An agent that is yours should stay yours, especially if it has elevated permissions. Keep it in private contexts where you control the inputs. If you need an agent in a shared space, make sure it has minimal permissions and treat every message it receives as untrusted input.
Monitor everything
You cannot secure what you cannot see. Log all agent decisions, tool calls, and outcomes. Track costs, token usage, and execution patterns. Set up alerts for anomalies: unusually high API call rates, access to unexpected resources, or cost spikes.
The OWASP cheat sheet recommends implementing anomaly detection tuned to identify capability expansion or goal drift, the subtle signs that an agent has been manipulated into doing something it was not designed to do. For high-stakes agents, consider a paired architecture where a monitoring agent continuously validates that the operational agent stays within behavioral bounds.

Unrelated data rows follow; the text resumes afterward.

-- ==== Sys2Proof/Laws/Ppu.lean ====
section
/-! SUPPORT. What a PPU register access and a PPU tick can do. -/

namespace Sys2Proof.Machine

/-- A read of PRG never leaves the store (R62). -/
theorem Cartridge.prgOffset_lt (c : Cartridge) {addr : Word} (h : 0x8000 ≤ addr.toNat) :
    c.prgOffset addr < c.prgLength := by
  have := addr.isLt
  unfold Cartridge.prgOffset Cartridge.prgLength
  cases c.prgBanks <;> simp <;> omega

/-- A PRG read answers the byte at the mapped offset (R55). -/
theorem Cartridge.readPrg_eq (c : Cartridge) {addr : Word} (h : 0x8000 ≤ addr.toNat) :
    c.readPrg addr = .ok (c.prg.read (c.prgOffset addr)) := by
  simp [Cartridge.readPrg, readStore, c.prgOffset_lt h]

/-- A read in the PPU's address space answers a byte, or faults: below 0x2000 with no CHR there (R62, R80). -/
theorem State.ppuMemoryRead_cases (s : State) (a : BitVec 14) :
    (∃ b, s.ppuMemoryRead a = .ok b) ∨
      (s.ppuMemoryRead a = .error (s.raise (.mapperOutOfRange (a.setWidth 16))) ∧ a.toNat < 0x2000 ∧
        s.cart.chrUnits = 0) := by
  unfold State.ppuMemoryRead Cartridge.readChr readStore chrOffset Cartridge.chrLength
  by_cases h : a.toNat < 0x2000
  · by_cases hc : a.toNat < 8192 * s.cart.chrUnits
    · exact .inl ⟨_, by rw [if_pos h, if_pos hc]; rfl⟩
    · exact .inr ⟨by rw [if_pos h, if_neg hc]; rfl, h, by omega⟩
  · exact .inl ⟨_, if_neg h⟩

/-- What a register access may change in the PPU: everything but the stores the CPU cannot reach that way and the counters.
It holds of every read and every write of the window. -/
structure Ppu.Accessed (p q : Ppu) : Prop where
  oam2 : q.oam2 = p.oam2
  scanline : q.scanline = p.scanline
  dot : q.dot = p.dot
  nmiPrev : q.nmiPrev = p.nmiPrev
  oddFrame : q.oddFrame = p.oddFrame
  raceWindow : q.raceWindow = p.raceWindow
  spriteStatus : q.spriteStatus = p.spriteStatus

theorem Ppu.Accessed.rfl' (p : Ppu) : Ppu.Accessed p p := ⟨rfl, rfl, rfl, rfl, rfl, rfl, rfl⟩

/-- What a register read changes: the PPU's status, write-toggle, suppress, read buffer and v, and the draw index. -/
theorem State.registerRead_frame {s t : State} {r : BitVec 3} {b : Byte} (h : s.registerRead r = .ok (b, t)) :
    t = (s.setPpu { s.ppu with
      status := t.ppu.status, w := t.ppu.w, suppress := t.ppu.suppress, readBuf := t.ppu.readBuf,
      v := t.ppu.v }).setDraws t.draws := by
  unfold State.registerRead at h
  split at h
  · cases h; rfl
  · split at h
    · cases h; rfl
    · split at h
      · unfold State.readPpuData at h
        rcases s.ppuMemoryRead_cases s.ppu.address with ⟨m, hm⟩ | ⟨hm, -⟩
        · rcases s.ppuMemoryRead_cases (s.ppu.address - 0x1000) with ⟨n, hn⟩ | ⟨hn, -⟩ <;>
            simp only [hm, hn, bind, Except.bind, pure, Except.pure] at h <;> split at h <;>
            first | (cases h; rfl) | cases h
        · simp [hm, bind, Except.bind] at h
      · cases h; rfl

/-- The one fault a bus read can raise in `s`: v points below 0x2000, there is no CHR, and the fault names v's address and
leaves `s` with nothing changed but `faulted` (R61, R62). -/
structure State.RaisesAt (s : State) (e : Fault) : Prop where
  noChr : s.cart.chrUnits = 0
  below : s.ppu.address.toNat < 0x2000
  raised : e = s.raise (.mapperOutOfRange (s.ppu.address.setWidth 16))

/-- A register read answers, or it is a PPUDATA read and faults for want of CHR (R62, R76 to R80). -/
theorem State.registerRead_cases (s : State) (r : BitVec 3) :
    (∃ b t, s.registerRead r = .ok (b, t)) ∨ (r = 7 ∧ ∃ e, s.registerRead r = .error e ∧ s.RaisesAt e) := by
  unfold State.registerRead
  split
  · exact .inl ⟨_, _, rfl⟩
  · split
    · exact .inl ⟨_, _, rfl⟩
    · split
      · unfold State.readPpuData
        rcases s.ppuMemoryRead_cases s.ppu.address with ⟨m, hm⟩ | ⟨hm, ha, hc⟩
        · rcases s.ppuMemoryRead_cases (s.ppu.address - 0x1000) with ⟨n, hn⟩ | ⟨hn, ha, hc⟩ <;>
            simp only [hm, hn, bind, Except.bind, pure, Except.pure] <;> split
          · exact .inl ⟨_, _, rfl⟩
          · exact .inl ⟨_, _, rfl⟩
          · exact .inl ⟨_, _, rfl⟩
          · next h7 h =>
            rw [BitVec.toNat_sub, show (0x1000 : BitVec 14).toNat = 0x1000 from rfl] at ha
            have := s.ppu.address.isLt
            omega
        · exact .inr ⟨‹_›, _, by simp only [hm, bind, Except.bind], ⟨hc, ha, rfl⟩⟩
      · exact .inl ⟨_, _, rfl⟩

/-- Storing VRAM bytes keeps VRAM canonical and within its 2048 bytes. -/
theorem storeVram_keeps {m : Memory} (stores : List (BitVec 11 × Byte)) (h : m.wf = true ∧ m.below 2048 = true) :
    (storeVram m stores).wf = true ∧ (storeVram m stores).below 2048 = true := by
  unfold storeVram
  induction stores generalizing m with
  | nil => exact h
  | cons e l ih => exact ih ⟨Memory.write_wf h.1 _ _, Memory.write_below h.2 e.1.isLt _⟩

/-- A VRAM byte that no store names reads as before. -/
theorem storeVram_read_ne {m : Memory} {stores : List (BitVec 11 × Byte)} {k : Nat} (h : ∀ e ∈ stores, e.1.toNat ≠ k) :
    (storeVram m stores).read k = m.read k := by
  unfold storeVram
  induction stores generalizing m with
  | nil => rfl
  | cons e l ih =>
    rw [List.foldl_cons, ih fun e he => h e (List.mem_cons_of_mem _ he)]
    exact Memory.read_write_ne _ _ (h e List.mem_cons_self).symm

/-- The PPU's byte stores are canonical and within bounds, and its counters in range (R27). -/
structure Ppu.Kept (p : Ppu) : Prop where
  oam : p.oam.wf = true ∧ p.oam.below 256 = true
  oam2 : p.oam2.wf = true ∧ p.oam2.below 32 = true
  vram : p.vram.wf = true ∧ p.vram.below 2048 = true
  scanline : p.scanline ≤ 261
  dot : p.dot ≤ 340

/-- A register write is nothing, or one of the seven writes (R75, R81 to R88): what holds of each holds of it. -/
theorem Ppu.registerWrite_cases {P : Ppu → Prop} (p : Ppu) (r : BitVec 3) (d : Byte) (cyc : Nat) (same : P p)
    (oamAddr : P (p.writeOamAddr d)) (oamData : P (p.writeOamData d)) (data : P (p.writeData d))
    (ctrl : P (p.writeCtrl d)) (mask : P (p.writeMask d)) (scroll : P (p.writeScroll d)) (addr : P (p.writeAddr d)) :
    P (p.registerWrite r d cyc) := by
  unfold Ppu.registerWrite
  (repeat' split) <;> assumption

theorem Ppu.memoryWrite_accessed (p : Ppu) (a : BitVec 14) (d : Byte) : Ppu.Accessed p (p.memoryWrite a d) := by
  unfold Ppu.memoryWrite
  split <;> constructor <;> rfl

theorem Ppu.registerWrite_accessed (p : Ppu) (r : BitVec 3) (d : Byte) (cyc : Nat) :
    Ppu.Accessed p (p.registerWrite r d cyc) := by
  apply Ppu.registerWrite_cases (P := Ppu.Accessed p)
  · exact Ppu.Accessed.rfl' p
  · constructor <;> rfl
  · unfold Ppu.writeOamData; split <;> constructor <;> rfl
  · obtain ⟨h1, h2, h3, h4, h5, h6, h7⟩ := p.memoryWrite_accessed p.address d
    exact ⟨h1, h2, h3, h4, h5, h6, h7⟩
  · constructor <;> rfl
  · constructor <;> rfl
  · unfold Ppu.writeScroll; split <;> constructor <;> rfl
  · unfold Ppu.writeAddr; split <;> constructor <;> rfl

theorem Ppu.memoryWrite_vram {p : Ppu} (h : p.vram.wf = true ∧ p.vram.below 2048 = true) (a : BitVec 14) (d : Byte) :
    (p.memoryWrite a d).vram.wf = true ∧ (p.memoryWrite a d).vram.below 2048 = true := by
  unfold Ppu.memoryWrite
  split
  · exact h
  · exact storeVram_keeps _ h

theorem Ppu.memoryWrite_oam (p : Ppu) (a : BitVec 14) (d : Byte) : (p.memoryWrite a d).oam = p.oam := by
  unfold Ppu.memoryWrite
  split <;> rfl

/-- A register write keeps the PPU's stores canonical and its counters in range. -/
theorem Ppu.registerWrite_keeps {p : Ppu} (h : p.Kept) (r : BitVec 3) (d : Byte) (cyc : Nat) :
    (p.registerWrite r d cyc).Kept := by
  have ha := p.registerWrite_accessed r d cyc
  refine ⟨?_, ha.oam2 ▸ h.oam2, ?_, ha.scanline ▸ h.scanline, ha.dot ▸ h.dot⟩
  · apply Ppu.registerWrite_cases (P := fun q => q.oam.wf = true ∧ q.oam.below 256 = true)
    · exact h.oam
    · exact h.oam
    · unfold Ppu.writeOamData
      split
      · exact h.oam
      · exact ⟨Memory.write_wf h.oam.1 _ _, Memory.write_below h.oam.2 p.oamAddr.isLt _⟩
    · have e : (p.writeData d).oam = p.oam := p.memoryWrite_oam p.address d
      exact e ▸ h.oam
    · exact h.oam
    · exact h.oam
    · unfold Ppu.writeScroll; split <;> exact h.oam
    · unfold Ppu.writeAddr; split <;> exact h.oam
  · apply Ppu.registerWrite_cases (P := fun q => q.vram.wf = true ∧ q.vram.below 2048 = true)
    · exact h.vram
    · exact h.vram
    · unfold Ppu.writeOamData; split <;> exact h.vram
    · exact Ppu.memoryWrite_vram h.vram p.address d
    · exact h.vram
    · exact h.vram
    · unfold Ppu.writeScroll; split <;> exact h.vram
    · unfold Ppu.writeAddr; split <;> exact h.vram

/-- What a tick may change: the status, the counters, parity, suppress, nmi_prev and the sprite schedule. -/
structure Ppu.Ticked (p q : Ppu) : Prop where
  ctrl : q.ctrl = p.ctrl
  mask : q.mask = p.mask
  oam : q.oam = p.oam
  oam2 : q.oam2 = p.oam2
  oamAddr : q.oamAddr = p.oamAddr
  vram : q.vram = p.vram
  readBuf : q.readBuf = p.readBuf
  w : q.w = p.w
  v : q.v = p.v
  t : q.t = p.t
  fineX : q.fineX = p.fineX
  raceWindow : q.raceWindow = p.raceWindow
  memStores : q.memStores = p.memStores

theorem Ppu.Ticked.rfl' (p : Ppu) : Ppu.Ticked p p := by constructor <;> rfl

theorem Ppu.Ticked.trans {p q r : Ppu} (h : Ppu.Ticked p q) (k : Ppu.Ticked q r) : Ppu.Ticked p r := by
  obtain ⟨h1, h2, h3, h4, h5, h6, h7, h8, h9, h10, h11, h12, h13⟩ := h
  obtain ⟨k1, k2, k3, k4, k5, k6, k7, k8, k9, k10, k11, k12, k13⟩ := k
  constructor <;> simp [*]

theorem Ppu.nextLine_ticked (p : Ppu) (dot : Nat) : Ppu.Ticked p (p.nextLine dot) := by
  unfold Ppu.nextLine
  split
  · constructor <;> rfl
  · constructor <;> rfl

theorem Ppu.moveDot_ticked (p : Ppu) : Ppu.Ticked p p.moveDot := by
  unfold Ppu.moveDot
  split
  · exact p.nextLine_ticked 0
  · split
    · exact p.nextLine_ticked _
    · constructor <;> rfl

theorem Ppu.positionEvents_ticked (p : Ppu) : Ppu.Ticked p p.positionEvents := by
  unfold Ppu.positionEvents
  split
  · split
    · constructor <;> rfl
    · constructor <;> rfl
  · split
    · constructor <;> rfl
    · exact Ppu.Ticked.rfl' p

theorem Ppu.stepDot_ticked (p : Ppu) : Ppu.Ticked p p.stepDot := p.moveDot_ticked.trans p.moveDot.positionEvents_ticked

theorem Ppu.evalNmi_ticked (p : Ppu) : Ppu.Ticked p p.evalNmi.1 := by constructor <;> rfl

theorem Ppu.runDots_ticked (k : Nat) (p : Ppu) (e : Bool) : Ppu.Ticked p (Ppu.runDots k p e).1 := by
  induction k generalizing p e with
  | zero => exact Ppu.Ticked.rfl' p
  | succ k ih => exact (p.stepDot_ticked.trans p.stepDot.evalNmi_ticked).trans (ih _ _)

/-- Dots run one after another (R318). -/
theorem Ppu.runDots_add (j k : Nat) (p : Ppu) (e : Bool) :
    Ppu.runDots (j + k) p e = Ppu.runDots k (Ppu.runDots j p e).1 (Ppu.runDots j p e).2 := by
  induction j generalizing p e with
  | zero => rw [Nat.zero_add]; rfl
  | succ j ih => rw [Nat.succ_add]; exact ih _ _

theorem Ppu.takeSpriteStatus_ticked (p : Ppu) : Ppu.Ticked p p.takeSpriteStatus := by
  unfold Ppu.takeSpriteStatus
  split
  · exact Ppu.Ticked.rfl' p
  · constructor <;> rfl

/-- What a tick leaves (R318 to R324). -/
theorem Ppu.tick_ticked (p : Ppu) (n : Nat) : Ppu.Ticked p (p.tick n).1 :=
  (p.takeSpriteStatus_ticked.trans p.takeSpriteStatus.evalNmi_ticked).trans (Ppu.runDots_ticked _ _ _)

/-- The position events leave the counters where they are. -/
theorem Ppu.positionEvents_counters (p : Ppu) :
    p.positionEvents.scanline = p.scanline ∧ p.positionEvents.dot = p.dot ∧ p.positionEvents.oddFrame = p.oddFrame := by
  unfold Ppu.positionEvents
  refine ⟨?_, ?_, ?_⟩ <;> (repeat' split) <;> rfl

/-- A dot keeps the counters in range (R320). -/
theorem Ppu.stepDot_range {p : Ppu} (hs : p.scanline ≤ 261) (hd : p.dot ≤ 340) :
    p.stepDot.scanline ≤ 261 ∧ p.stepDot.dot ≤ 340 := by
  unfold Ppu.stepDot
  rw [(Ppu.positionEvents_counters _).1, (Ppu.positionEvents_counters _).2.1]
  unfold Ppu.moveDot Ppu.nextLine
  (repeat' split) <;> simp <;> omega

theorem Ppu.runDots_range (k : Nat) {p : Ppu} (e : Bool) (hs : p.scanline ≤ 261) (hd : p.dot ≤ 340) :
    (Ppu.runDots k p e).1.scanline ≤ 261 ∧ (Ppu.runDots k p e).1.dot ≤ 340 := by
  induction k generalizing p e with
  | zero => exact ⟨hs, hd⟩
  | succ k ih => exact ih _ (Ppu.stepDot_range hs hd).1 (Ppu.stepDot_range hs hd).2

theorem Ppu.takeSpriteStatus_counters (p : Ppu) :
    p.takeSpriteStatus.scanline = p.scanline ∧ p.takeSpriteStatus.dot = p.dot := by
  unfold Ppu.takeSpriteStatus
  split <;> exact ⟨rfl, rfl⟩

/-- A tick keeps the PPU's stores canonical and its counters in range. -/
theorem Ppu.tick_keeps {p : Ppu} (h : p.Kept) (n : Nat) : (p.tick n).1.Kept := by
  have ht := p.tick_ticked n
  have hc := p.takeSpriteStatus_counters
  have hr := Ppu.runDots_range (3 * n) (p := p.takeSpriteStatus.evalNmi.1) p.takeSpriteStatus.evalNmi.2
    (hc.1 ▸ h.scanline : p.takeSpriteStatus.scanline ≤ 261) (hc.2 ▸ h.dot : p.takeSpriteStatus.dot ≤ 340)
  exact ⟨ht.oam ▸ h.oam, ht.oam2 ▸ h.oam2, ht.vram ▸ h.vram, hr.1, hr.2⟩

end Sys2Proof.Machine
end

Build this observability from day one. Retrofitting monitoring onto a production agent is much harder than including it from the start.
The bottom line
Agent security is not a single technique. It is a set of layered decisions about identity, permissions, isolation, and oversight. The core principles are straightforward:
- Own identity: Give agents separate accounts, credentials, and spending limits
- Least privilege: Only grant the specific permissions each agent needs
- Isolation: Run agents in sandboxed, cloud-based environments when possible
- Input/output validation: Scan everything coming in and going out
- Secret management: Never expose raw credentials to agents
- Monitoring: Log everything and watch for anomalies
- Determinism where possible: Use agents for reasoning, deterministic code for execution
The agents you deploy today are only going to get more capable and more autonomous. The security foundations you set now will determine how much you can trust them later.